The religious editor arose and peered out. There was a movement in the opposite berth. The curtains were agitated for a moment and then there was thrust out a neat leg encased in a long black silk stocking. The limb was provokingly agitated and developed until a further exposure of a jeweled garter was made. The religious editor felt his curiosity aroused. He watched closely for further developments that would come next. What really did come was another leg equally shapely, also encased in a black silk stocking, also encircled by a jewelled garter.
And there the two limbs fluttered and swung carelessly from the upper berth. The religious editor was by this time thoroughly aroused. What was attached to those legs? What was he going to see next? Some piquant beauty of the ballet, perhaps, or some tragic queen, a Mary Anderson or a Modjeska or a Mrs. Langtry. He called on all his reserve forces to keep himself within bounds while the plot unfolded itself, and watched eagerly.
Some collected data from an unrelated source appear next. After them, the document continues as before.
/-! ### WellFormed: an ill-formed term for each check -/

theorem test_text_too_long : textWellFormed 3 [0x41, 0x41, 0x41, 0x41] = false := by decide
theorem test_text_of_text_max : textWellFormed 3 [0x41, 0x41, 0x41] = true := by decide
theorem test_text_with_a_zero : textWellFormed 3 [0x41, 0x00] = false := by decide
theorem test_drawstr_ill_formed : (Instr.drawStr 0 0 0 1 0 [0x41, 0x00]).wellFormed 255 = false := by decide
theorem test_printstr_ill_formed : (Instr.printStr [0x41, 0x41, 0x41, 0x41]).wellFormed 3 = false := by decide
theorem test_profile_missing : Instr.sync.admitted { Config.default with sync := false } = false := by decide
theorem test_config_ill_formed : ({ Config.default with intBufCap := 1 } : Config).wellFormed = false := by decide
theorem test_config_well_formed : ({ Config.default with intBufCap := 2 } : Config).wellFormed = true := by decide
theorem test_stream_too_long : streamWellFormed (List.replicate (2 ^ 32) 0) = false := by
  rw [streamWellFormed, List.length_replicate]; decide
theorem test_stream_longest : streamWellFormed (List.replicate (2 ^ 32 - 1) 0) = true := by
  rw [streamWellFormed, List.length_replicate]; decide

/-! ### Decoding: the packets of R108, and `decodeTableWord` -/

/-- R108, R95. -/
theorem test_decode_setpixel : decode cfgF1 [0x10, 0x05, 0x00, 0x09, 0x00, 0x00] = .instr (.setPixel 5 9 0) [] := by
  decide
/-- R108, R94. -/
theorem test_decode_getpixel : decode cfgF1 [0x11, 0x05, 0x00, 0x09, 0x00] = .instr (.getPixel 5 9) [] := by decide
/-- R108, R96. -/
theorem test_decode_drawrect : decode cfgF1 [0x20, 0x7E, 0x00, 0x06, 0x00, 0x04, 0x00, 0x04, 0x00, 0x00] =
    .instr (.drawRect 126 6 4 4 0) [] := by decide
/-- R108, R97. -/
theorem test_decode_drawchar : decode cfgF1
    [0x30, 0x00, 0x00, 0x00, 0x00, 0x01, 0x00, 0x00, 0xFF, 0x30, 0x48, 0x84, 0xFC, 0x84, 0x84, 0x03] =
    .instr (.drawChar 0 0 1 0 glyphT1) [] := by decide
/-- R108, R98; the bytes after the terminator are left. -/
theorem test_decode_drawstr : decode cfgF1
    [0x40, 0x0A, 0x00, 0x08, 0x00, 0x00, 0x00, 0x02, 0x00, 0x00, 0x41, 0x42, 0x00, 0x50] =
    .instr (.drawStr 10 8 0 2 0 [0x41, 0x42]) [0x50] := by decide
/-- R108, R99. -/
theorem test_decode_drawint : decode cfgF1
    [0x41, 0x04, 0x00, 0x10, 0x00, 0x00, 0x00, 0x01, 0x00, 0x00, 0xF4, 0xFF, 0xFF, 0xFF] =
    .instr (.drawInt 4 16 0 1 0 (BitVec.ofInt 32 (-12))) [] := by decide
/-- R108, R94. -/
theorem test_decode_setcursor : decode cfgF1 [0x42, 0x04, 0x00, 0x10, 0x00] = .instr (.setCursor 4 16) [] := by decide
/-- R108, R92. -/
theorem test_decode_setfontsize : decode cfgF1 [0x43, 0x01, 0x00] = .instr (.setFontSize 1) [] := by decide
/-- R108, R90. -/
theorem test_decode_setcolor : decode cfgF1 [0x44, 0x00] = .instr (.setColor 0) [] := by decide
/-- R108, R100. -/
theorem test_decode_printstr : decode cfgF1 [0x45, 0x41, 0x42, 0x00] = .instr (.printStr [0x41, 0x42]) [] := by decide
/-- R108, R91. -/
theorem test_decode_printchar : decode cfgF1 [0x46, 0x41] = .instr (.printChar 0x41) [] := by decide
/-- R108, R93. -/
theorem test_decode_printint : decode cfgF1 [0x47, 0xF4, 0xFF, 0xFF, 0xFF] =
    .instr (.printInt (BitVec.ofInt 32 (-12))) [] := by decide
/-- R108, R89. -/
theorem test_decode_zero_operand : decode cfgF1 [0x50] = .instr .clear [] ∧ decode cfgF1 [0x51] = .instr .sync [] ∧
    decode cfgF1 [0x52] = .instr .begin [] := by decide
/-- V28, V31: packets whose operands differ (R96, R97). -/
theorem test_decode_operands_differ :
    decode cfgF1 [0x20, 0x0B, 0x00, 0x06, 0x00, 0x03, 0x00, 0x04, 0x00, 0x02] = .instr (.drawRect 11 6 3 4 2) [] ∧
    decode cfgF1 [0x30, 0x03, 0x00, 0x05, 0x00, 0x02, 0x00, 0x00, 0xFF, 0x30, 0x48, 0x84, 0xFC, 0x84, 0x84, 0x03] =
      .instr (.drawChar 3 5 2 0 glyphT1) [] := by decide
/-- R84: `C8 00` is 200, `FE FF` is −2. -/
theorem test_little_endian : (le16 0xC8 0x00).toInt = 200 ∧ (le16 0xFE 0xFF).toInt = -2 ∧
    le16 0xF0 0x05 = 1520 := by decide
/-- R104: the opcode is checked alone. -/
theorem test_decode_unassigned : decode cfgF1 [0x12] = .illegalCommand 0x12 := by decide
/-- The table's word of `SETPIXEL`, six bytes, bit 0 the lowest of the opcode. -/
theorem test_table_word_setpixel : decodeTableWord 48 0x030900050010 = some (.setPixel 0x0500 0x0900 0x03) := by decide
/-- The table's word of `PRINTSTR`, the opcode alone: an empty text. -/
theorem test_table_word_printstr : decodeTableWord 8 0x45 = some (.printStr []) := by decide
/-- The encoder gives the packet of R108. -/
theorem test_encode_drawint : encode (.drawInt 4 16 0 1 0 (BitVec.ofInt 32 (-12))) =
    [0x41, 0x04, 0x00, 0x10, 0x00, 0x00, 0x00, 0x01, 0x00, 0x00, 0xF4, 0xFF, 0xFF, 0xFF] := by decide
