-- ==== Sys2Proof/Machine/Display.lean ====
section
/-! DEFINITION. The meanings of the display instructions (44_display.md). -/

namespace Sys2Proof.Machine

/-- `00E0` (R130): `redraw_pending` is set even if the screen was clear (D13, log 26). -/
def exec00E0 (s : State) : Host.Outcome State Fault Refusal :=
  .next ((s.setFb Framebuffer.clear).setRedraw true)

/-- The effect of `DXYN` once its `N` bytes are read (R132): the coordinates are those of before the write of `VF` (R12). -/
def State.draw (s : State) (x y : RegIx) (bytes : List Byte) : State :=
  let r := drawSprite s.fb (s.originX x) (s.originY y) bytes
  ((s.setFb r.1).setReg regF (flagByte r.2)).setRedraw true

/-- `DXYN` (R132): all `N` bytes are read, those of clipped rows too; `N` = 0 reads nothing and cannot fault. -/
def execDXYN (x y : RegIx) (n : Nat) (s : State) : Host.Outcome State Fault Refusal :=
  afterAccess s (memRead s.i.toNat n s) fun bytes => s.draw x y bytes

end Sys2Proof.Machine
end

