-- ==== Sys2Proof/Machine/Sequencer.lean ====
section
/-! DEFINITION. The sequencer's operation `step_cycle` (40_sequencer.md) and the performance of one host operation. -/

namespace Sys2Proof.Machine

/-- The last action of a step (R86): a step that did not fault charges the latency of its instruction; one that did
charges nothing (R85, D31). -/
def charge (i : Instr) (r : Host.Outcome State Fault Refusal) : Host.Outcome State Fault Refusal :=
  match r with
  | .next s => .next (if s.halted then s else s.chargeCycle (latency i))
  | .fault f => .fault f
  | .refused f => .refused f

/-- `step_cycle` (R80), its gate being open: fetch, advance, decode, execute, charge. `FetchOutOfRange` comes before
`IllegalOpcode` and that before the execute phase (60_exceptions.md R179). A fault before the execute phase leaves the
state as it was (R85), so `PC` is advanced only for that phase. -/
def stepCycle (s : State) : Host.Outcome State Fault Refusal :=
  match fetch s with
  | .error bad => .next (raise .fetchOutOfRange bad s)
  | .ok w =>
    match decodeWord w with
    | .error _ => .next (raise .illegalOpcode w s)
    | .ok i => charge i (exec i s.advance)

/-- One operation of the host. A `step_cycle` is performed only while the core is neither halted nor waiting for a redraw
(R152 (a), (b)); asked for otherwise, it is not performed and nothing happens (log 12). A `frame_tick` is performed in
the halted state too (R153, R166). -/
def perform (t : HostTurn) (s : State) : Host.Outcome State Fault Refusal :=
  match t with
  | .stepCycle late rnd =>
    if s.halted || s.redrawPending then .next s
    else stepCycle ((s.setNow (performedAt s.now s.nextCycleDue late)).setRnd rnd)
  | .frameTick late => .next (frameTick (s.setNow (performedAt s.now s.nextFrameDue late)))
  | .keyEvent late k pressed => .next (keyEvent k pressed (s.setNow (s.now + late)))
  | .readFb late => .next (readFb (s.setNow (s.now + late)))

end Sys2Proof.Machine
end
The climax came and it was enough to knock over any religious editor. The legs elongated, the curtains parted and a long, lank, lean and ghastly young man stood in the aisle yawning and stretching himself in uncouth attitudes. It was Oscar Wilde and the legs were the great æsthete's legs. The religious editor tells us he never had such a sickening sensation come over him in his life. The revulsion of feeling he says was awful, and suggests that we know how it is ourself, which soft impeachment we blushingly deny, since we are thoroughly had and make no pretence of experiencing the emotions of the truly good. We suspect the truth is that our religious editor got pretty badly sold on Oscar's legs and his talk about revulsion of feeling and all that moral guff is in the nature of what we tough worldlings in the other departments of this great journal would call a "dead give away."